Próbki krwi zamrożone do -80°C zostały na razie na ISS, ponieważ nie zmieściły się w kapsule Dragon. – Na ziemię w pierwszej kolejności musiały wrócić niektóre inne eksperymenty, np. zawierające drożdże czy glony – tłumaczy dr Trębińska-Stryjewska. Probówki czekają więc na lot cargo, który odbędzie się prawdopodobnie w lutym przyszłego roku. – Musimy uzbroić się w cierpliwość. Na szczęście nasz eksperyment zakłada jeszcze pobranie krwi od astronautów po sześciu i 12 miesiącach od powrotu na ziemię z misji, więc i tak nie rozpoczęlibyśmy teraz naszych badań – mówi kierowniczka projektu.
Po otrzymaniu próbek naukowcy wyizolują materiał genetyczny z komórek układu odpornościowego.
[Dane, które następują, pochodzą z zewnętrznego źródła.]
-- ==== Sys2Proof/Safety/Control.lean ====
section
/-! DEFINITION. Terms of the claims about interrupts, halts and the power of tile domains. -/
namespace Sys2Proof.Machine

/-! ### Interrupts (12 R306 to R311) -/

/-- The core that a device source targets (12 R317). -/
def State.targetOf (u : State) (i : Nat) : Nat :=
  if u.fget F.DSRC_TCC 0 i = 1 then 64 + u.fget F.DSRC_TTILE 0 i % 4 else u.fget F.DSRC_TTILE 0 i

/-- Source i of a tile's controller can be delivered: it pends, is enabled and not delivered, and its thread can receive it (12 R309, R310). -/
def State.eligibleTile (u : State) (d i : Nat) : Prop :=
  i < 128 ∧ (u.reg .IPEND d (i / 64)).getLsbD (i % 64) = true ∧ (u.reg .IEN d (i / 64)).getLsbD (i % 64) = true ∧ (u.reg .IDLVD d (i / 64)).getLsbD (i % 64) = false ∧
  u.canReceive d (u.fget F.ISRC_TTHR d i) = true

/-- The same of the device controller. -/
def State.eligibleDev (u : State) (i : Nat) : Prop :=
  i < 512 ∧ (u.reg .DPEND 0 (i / 64)).getLsbD (i % 64) = true ∧ (u.reg .DEN 0 (i / 64)).getLsbD (i % 64) = true ∧ (u.reg .DDLVD 0 (i / 64)).getLsbD (i % 64) = false ∧
  u.canReceive (u.targetOf i) (u.fget F.DSRC_TTHR 0 i) = true

/-- A source with priority p and number i goes before one with q and j: by group, then sub-priority, then the lower number (12 R308, R309). -/
def before (split p i q j : Nat) : Prop :=
  q / 2 ^ split < p / 2 ^ split ∨ q / 2 ^ split = p / 2 ^ split ∧ (q % 2 ^ split < p % 2 ^ split ∨ q % 2 ^ split = p % 2 ^ split ∧ i < j)

/-- The latch image with an interrupt (12 R314): INT, DINT and ISRC. -/
def withInt (src : Nat) (dev : Bool) (v : Word) : Word := wset (wset (wset v 3 1 1) 4 1 (b2n dev)) 48 9 src

/-- A delivery of source i with a group pre-empts its thread: READY outside the handler, which is enabled, with a threshold below the group (12 R310). -/
def State.preempts (u : State) (c n grp : Nat) : Prop :=
  (u.thr c n).st = .ready ∧ u.fget F.THND_HEN c n = 1 ∧ (u.thr c n).inh = false ∧ u.fget F.TINT_PTHR c n < grp

/-- A delivery has acted on a thread that is not FREE: it asks for a pre-emption, or the latch has taken it (12 R310, R314). -/
def Delivered (u t : State) (c n src grp : Nat) (dev : Bool) : Prop :=
  (u.preempts c n grp → t.thr c n = { u.thr c n with preempt := true } ∧ t.reg .TEVT c n = u.reg .TEVT c n ∧ t.tile c = u.tile c) ∧
  (¬u.preempts c n grp → Latched u t c n (withInt src dev))

/-! ### Halts (13 R357) -/

/-- Thread n of core c has become HALTED for a reason, keeping its wait; a wake on its way is dropped from the ready list. -/
def Halted (u t : State) (c n reason : Nat) : Prop :=
  let x := u.thr c n
  let away := fun (l : List Task) => l.filter fun k => decide (k.kind ≠ .wake n)
  t.thr c n = { x with st := .halted, wasWait := decide (x.st = .wait), haltReq := 0, stepLeft := 0 } ∧
  t.tile c = { u.tile c with ready := away (u.tile c).ready, c0q := away (u.tile c).c0q } ∧ t.fget F.DBGT_HREASON c n = reason

/-- What a halt changes. -/
def haltChanges (c n : Nat) : Changes := { regs := [(.DBGT, c, n)], threads := [(c, n)], tiles := [c] }

/-! ### Power of tile domains (12 R318, R319; 11 R281 to R284) -/

/-- A transition of a tile's domain is under way, or none, and TRANS shows it. -/
def Powered (u t : State) (d : Nat) (p : Option PowerTrans) : Prop :=
  t.tile d = { u.tile d with power := p } ∧ t.fget F.TPWR_TRANS 0 d = b2n p.isSome

/-- The wake of a domain that is NAP or OFF: 192 cycles from NAP, 32,000 from OFF (12 R318). -/
def State.wakeTrans (u : State) (d : Nat) (thenOff : Bool) : PowerTrans := ⟨0, some (u.now + if u.fget F.TPWR_STATE 0 d = 2 then 192 else 32000), none, thenOff⟩

/-- The fence of a physical tile has been broadcast (11 R282): its router shows DRAINING, a notice is on its way to every router, and no marker is counted. -/
def FenceBegun (u t : State) (p : Nat) : Prop :=
  Sets u t F.RTCTL_FENCE 0 (routerOfPhys p) 1 ∧ t.ctl = u.ctl ++ (List.range 72).map (fun r => .fence p r) ∧ t.mesh.fencing = u.mesh.fencing ++ [p] ∧
  (∀ e, tget t.mesh.marks 0 e = if e = (p, 0) ∨ e = (p, 1) then 0 else tget u.mesh.marks 0 e) ∧ t.mesh = { u.mesh with fencing := t.mesh.fencing, marks := t.mesh.marks }

/-- TPWR after a write: REQ and IDLEEN as written, REFUSED cleared by a 1; STATE as before. -/
def PowerAsked (u t : State) (d : Nat) (v : Word) : Prop :=
  t.fget F.TPWR_REQ 0 d = wbits v 0 2 ∧ t.fget F.TPWR_IDLEEN 0 d = wbits v 5 1 ∧ t.fget F.TPWR_STATE 0 d = u.fget F.TPWR_STATE 0 d ∧
  t.fget F.TPWR_REFUSED 0 d = if wbits v 6 1 = 1 then 0 else u.fget F.TPWR_REFUSED 0 d

/-- What refuses REQ = OFF (12 R319): a thread that is not FREE, a context, a lock or waiter, a lane or a queue of the tile. -/
def State.busyTile (u : State) (d : Nat) : Prop :=
  (∃ n < 16, (u.thr d n).st ≠ .free) ∨ (∃ c ∈ u.ctxs, c.2.st ≠ 0 ∧ c.2.tileset.testBit d = true) ∨ (∃ c ∈ (u.tile d).cells, c.2.val ≠ 0) ∨ (u.tile d).waiters ≠ [] ∨
  (∃ l ∈ u.lanes, l.2.st ≠ .off ∧ (u.laneTile l.1 = some d ∨ u.laneFrom d l.1 = true)) ∨ ∃ q < 256, u.fget F.QCFG_EN d q = 1

end Sys2Proof.Machine
end

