-- ==== Sys2Proof/Certificates/Slice0/Obligations.lean ====
section
/-! DEFINITION. The statements about the block, for the provers. -/
section
open Sys2Proof Sys2Proof.Machine

/-! ### Strand instructions -/

/-- 06 R141, R151, R152 and 07 R171 to R175: each integer, logic, shift, compare, extension and counting instruction of a thread that takes the slot completes with the result and the flags of the table, and leaves everything else. -/
def Obligations.IntegerInstructionsGiveTheirResults : Prop :=
  ∀ f op, (f, op) ∈ intRows → ∀ (z : State) (dt : Nat) (c : CoreId) (n : ThreadId) (o : Ins) (r : IRes),
    let u := z.advance dt
    let x := u.thr c n
    Takes u c n o → o.op = op → o.intResult x = some r → r.fault = none → ((x.afterInt o r).stepPc o.pc (o.pc + o.len)).pc ≤ 16383 →
    ∃ t, exec (f dt c n) z = .next t ∧ InSequence u t c n o (x.afterInt o r)

/-- 06 R140, R143, R151, R152, R154, R158 and 09 R234, R235: each instruction whose effect is one word in RD completes with that word. 06 R146, R151: MULU, MULS, MACU, MACS and MTPP leave the product, the accumulated sum or their operands in PH and PL, and write nothing else of the thread. -/
def Obligations.WordAndProductInstructionsGiveTheirResults : Prop :=
  (∀ f op, (f, op) ∈ wordRows → ∀ (z : State) (dt : Nat) (c : CoreId) (n : ThreadId) (o : Ins) (v : Word),
    let u := z.advance dt
    let y := (u.thr c n).setW (iRD o.w) v
    Takes u c n o → o.op = op → o.wordResult u c n (u.thr c n) = some v → (y.stepPc o.pc (o.pc + o.len)).pc ≤ 16383 →
    ∃ t, exec (f dt c n) z = .next t ∧ InSequence u t c n o y) ∧
  (∀ f op, (f, op) ∈ productRows → ∀ (z : State) (dt : Nat) (c : CoreId) (n : ThreadId) (o : Ins),
    let u := z.advance dt
    let x := u.thr c n
    let y : Thread := { x with ph := (o.product x).extractLsb' 64 64, pl := (o.product x).extractLsb' 0 64 }
    Takes u c n o → o.op = op → (y.stepPc o.pc (o.pc + o.len)).pc ≤ 16383 →
    ∃ t, exec (f dt c n) z = .next t ∧ InSequence u t c n o y)

/-- 06 R153: the division instructions do what the pseudocode gives. 06 R153 and 07 R176: the whole sequence DSET, DSTEP 64 or 32 times, DFIN divides: the quotient truncates toward zero, the remainder takes the sign of the dividend, unsigned division is that of naturals, and division by 0 and the one overflowing quotient are told by DZ and V. -/
def Obligations.DivisionStepsAndDivides : Prop :=
  (∀ f op, (f, op) ∈ divisionRows → ∀ (z : State) (dt : Nat) (c : CoreId) (n : ThreadId) (o : Ins) (y : Thread),
    let u := z.advance dt
    Takes u c n o → o.op = op → o.divided (u.thr c n) = some y → (y.stepPc o.pc (o.pc + o.len)).pc ≤ 16383 →
    ∃ t, exec (f dt c n) z = .next t ∧ InSequence u t c n o y) ∧
  (∀ a b fl : Word,
    (b ≠ 0 → (divSeq 64 64 64 true a b fl).rd = a.sdiv b ∧ (divSeq 64 64 64 true a b fl).ph = a.srem b ∧
      (divSeq 64 64 64 false a b fl).rd = a / b ∧ (divSeq 64 64 64 false a b fl).ph = a % b) ∧
    (b.setWidth 32 ≠ 0#32 → (divSeq 32 32 32 true a b fl).rd = ((a.setWidth 32).sdiv (b.setWidth 32)).signExtend 64 ∧
      (divSeq 32 32 32 true a b fl).ph = ((a.setWidth 32).srem (b.setWidth 32)).signExtend 64 ∧
      (divSeq 32 32 32 false a b fl).rd = (a.setWidth 32 / b.setWidth 32).signExtend 64 ∧
      (divSeq 32 32 32 false a b fl).ph = (a.setWidth 32 % b.setWidth 32).signExtend 64) ∧
    (flDZ (divSeq 64 64 64 true a b fl).fl = decide (b = 0)) ∧
    (flV (divSeq 64 64 64 true a b fl).fl = (decide (b = 0) || decide (a = BitVec.intMin 64 ∧ b = BitVec.allOnes 64))))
Następnie porównają ekspresję genów oraz metylację DNA w próbkach pobranych przed, w czasie i po misji. Chcą ustalić, jak lot kosmiczny i związane z nim warunki, w tym promieniowanie i mikrograwitacja, wpłynęły na działanie układu odpornościowego astronautów, jak zaadaptowali się oni do warunków kosmicznych i czy po powrocie na Ziemię wszystko wróciło do normy. – Na razie czekamy na próbki i ostatnie pobrania, a wyniki badań będą znane dopiero za ponad rok – podsumowuje dr Trębińska-Stryjewska.